What Do You Need To Know About Wal-Mart v. Dukes?

What Do You Need To Know About Wal-Mart v. Dukes?

Not much, when all is said and done …

Don't play taps for the class action lawsuit yet. The Supreme Court's recent decision in Wal-Mart v. Dukes—in which a majority declined to certify the largest class action discrimination case in history—received a great deal of media attention but, in the end, it's unlikely to affect the way you do business or whether you get sued.

There's no doubt this is a landmark case. Wal-Mart will define and redefine class action and discrimination cases for years to come. The decision restricts class actions and their remedies, and may well have an impact on our nation's public policy on discrimination in the workplace.

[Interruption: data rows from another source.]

/-- A round that is complete at a unit: DONE, the stamp, the cores' departure, and the children's (R402, R414, R418). -/
theorem State.roundDone_spec (s : State) {u e : Nat} (beat : Nat) (hu : u < 64) (he : e < 2) :
    (s.roundDone u e beat).barDoneAt u e = true ∧ ((s.roundDone u e beat).bar u).stamp = beat ∧
      (s.roundDone u e beat).agenda = s.agenda ++ [{ dom := none, at_ := s.clk.live + 24, act := .departReach u e, mode := .live }] ∧
      ∀ q ∈ s.barChildren u, s.linkState q = 4 → ((s.roundDone u e beat).port q).ctl = (s.port q).ctl ++ [CtlRec.barDepart u e beat] := by
  have hdone := s.barDoneAt_roundMarked u beat he
  have hstamp := s.stamp_roundMarked u e beat
  have hagenda : (s.roundMarked u e beat).agenda = s.agenda := rfl
  have hclk : (s.roundMarked u e beat).clk = s.clk := rfl
  have hport : ∀ q, (s.roundMarked u e beat).port q = s.port q := fun _ => rfl
  have hw : Leaves (· ∈ [rBarState u]) s (s.roundMarked u e beat) := .roundMarked .refl (by simp)
  have hchildren : (s.roundMarked u e beat).barChildren u = s.barChildren u := congrArg (maskList 6) (hw.barCfg 55 50)
  rw [State.roundDone_eq]
  generalize s.roundMarked u e beat = w at *
  refine ⟨?_, ?_, ?_, fun q hq hup => ?_⟩
  · have hkeep := (Leaves.toChildren (P := fun _ => False) (u := u) (r := .barDepart u e beat) (.refl (s := w))).fld (k := rBarState u) id
    unfold State.barDoneAt at hdone ⊢
    rwa [State.fld_afterLive, hkeep]
  · rwa [State.bar_afterLive, State.toChildren_keeps (·.bar u) (fun _ _ _ => rfl)]
  · rw [State.afterLive_agenda, State.toChildren_keeps State.agenda (fun _ _ _ => rfl), State.toChildren_keeps State.clk (fun _ _ _ => rfl), hagenda,
      hclk]
  · have hup' : w.linkState q = 4 := (hw.fld (by simpa using rLnkStatus_ne_rBarState q hu) 63 61).trans hup
    rw [State.port_afterLive, State.ctl_toChildren _ (hchildren ▸ hq) hup', hport]

/-- An arrival counted while more are awaited (R414). -/
theorem State.countArrival_of_more {s : State} {u e : Nat} (h : s.barArr u e + 1 < s.fld (rBarCfg u) 45 42) :
    s.countArrival u e = s.setFld (rBarState u) (4 * e + 3) (4 * e) (s.barArr u e + 1) := by
  unfold State.countArrival
  exact if_pos h

/-- The last arrival of a round takes ARR and OPEN of its sense away (R414). -/
def State.roundArrived (s : State) (u e : Nat) : State :=
  (s.setFld (rBarState u) (4 * e + 3) (4 * e) 0).setFld (rBarState u) (36 + e) (36 + e) 0

theorem Leaves.roundArrived {P : Nat → Prop} {s t : State} {u e : Nat} (h : Leaves P s t) (hu : P (rBarState u)) :
    Leaves P s (t.roundArrived u e) := .setFld (.setFld h hu) hu

theorem State.roundArrived_arr (s : State) (u : Nat) {e : Nat} (he : e < 2) : (s.roundArrived u e).barArr u e = 0 := by
  unfold State.roundArrived State.barArr
  rw [State.fld_setFld_disjoint _ _ _ _ _ _ _ (by omega) (by omega) (by omega) (by omega), State.fld_setFld_same _ _ _ _ _ (by omega) (by omega)]
  exact Nat.zero_mod _

theorem State.roundArrived_open (s : State) (u : Nat) {e : Nat} (he : e < 2) : (s.roundArrived u e).barOpenAt u e = false := by
  unfold State.roundArrived State.barOpenAt
  rw [State.fld_setFld_same _ _ _ _ _ (by omega) (by omega), Nat.zero_mod]
  rfl

/-- The last arrival: the root completes the round, and another unit tells its parent (R414). -/
theorem State.countArrival_of_last {s : State} {u e : Nat} (hu : u < 64) (h : s.fld (rBarCfg u) 45 42 ≤ s.barArr u e + 1) :
    s.countArrival u e = if s.barRoot u then (s.roundArrived u e).roundDone u e s.beat
      else (s.roundArrived u e).sendCtl (s.barParent u) (.barArrive u e (s.fld (rBarCfg u) 17 0)) := by
  have hw : Leaves (· ∈ [rBarState u]) s (s.roundArrived u e) := .roundArrived .refl (by simp)
  have hroot : (s.roundArrived u e).barRoot u = s.barRoot u := congrArg (· == 1) (hw.barCfg 59 59)
  have hparent : (s.roundArrived u e).barParent u = s.barParent u := hw.barCfg 58 56
  have hbeat : (s.roundArrived u e).beat = s.beat := congrArg BitVec.toNat (hw.reg _ (by simpa using rClkBeat_ne_rBarState hu))
  rw [← hroot, ← hparent, ← hbeat, ← hw.barCfg 17 0]
  unfold State.countArrival
  exact if_neg (Nat.not_lt.mpr h)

That said, it was an anomaly for a number of reasons. In the first place, Wal-Mart is the largest employer in the country; as one law professor put it, a company “too big to assail.” The size of the class was a legitimate and overwhelming issue, and the Supreme Court continues to signal it does not approve of mega-class actions, either in courts or arbitrations.Dukes also was a hybrid, in which the plaintiffs' attorneys wanted to obtain individual settlements for millions of employees while only bringing one suit, thereby denying the employer the right to challenge individual actions. Finally, the case attempted to bring a disparate impact case in a manner that had not been tried before.

What's the lesson? The same as it always is: Try not to get sued.

It seems to us that the best use of your reading time is to skip the Wal-Mart v. Dukes decision and instead study each of the California Wage Orders that apply to your industry and employees. That's the reading that could determine whether you become a defendant in a lawsuit.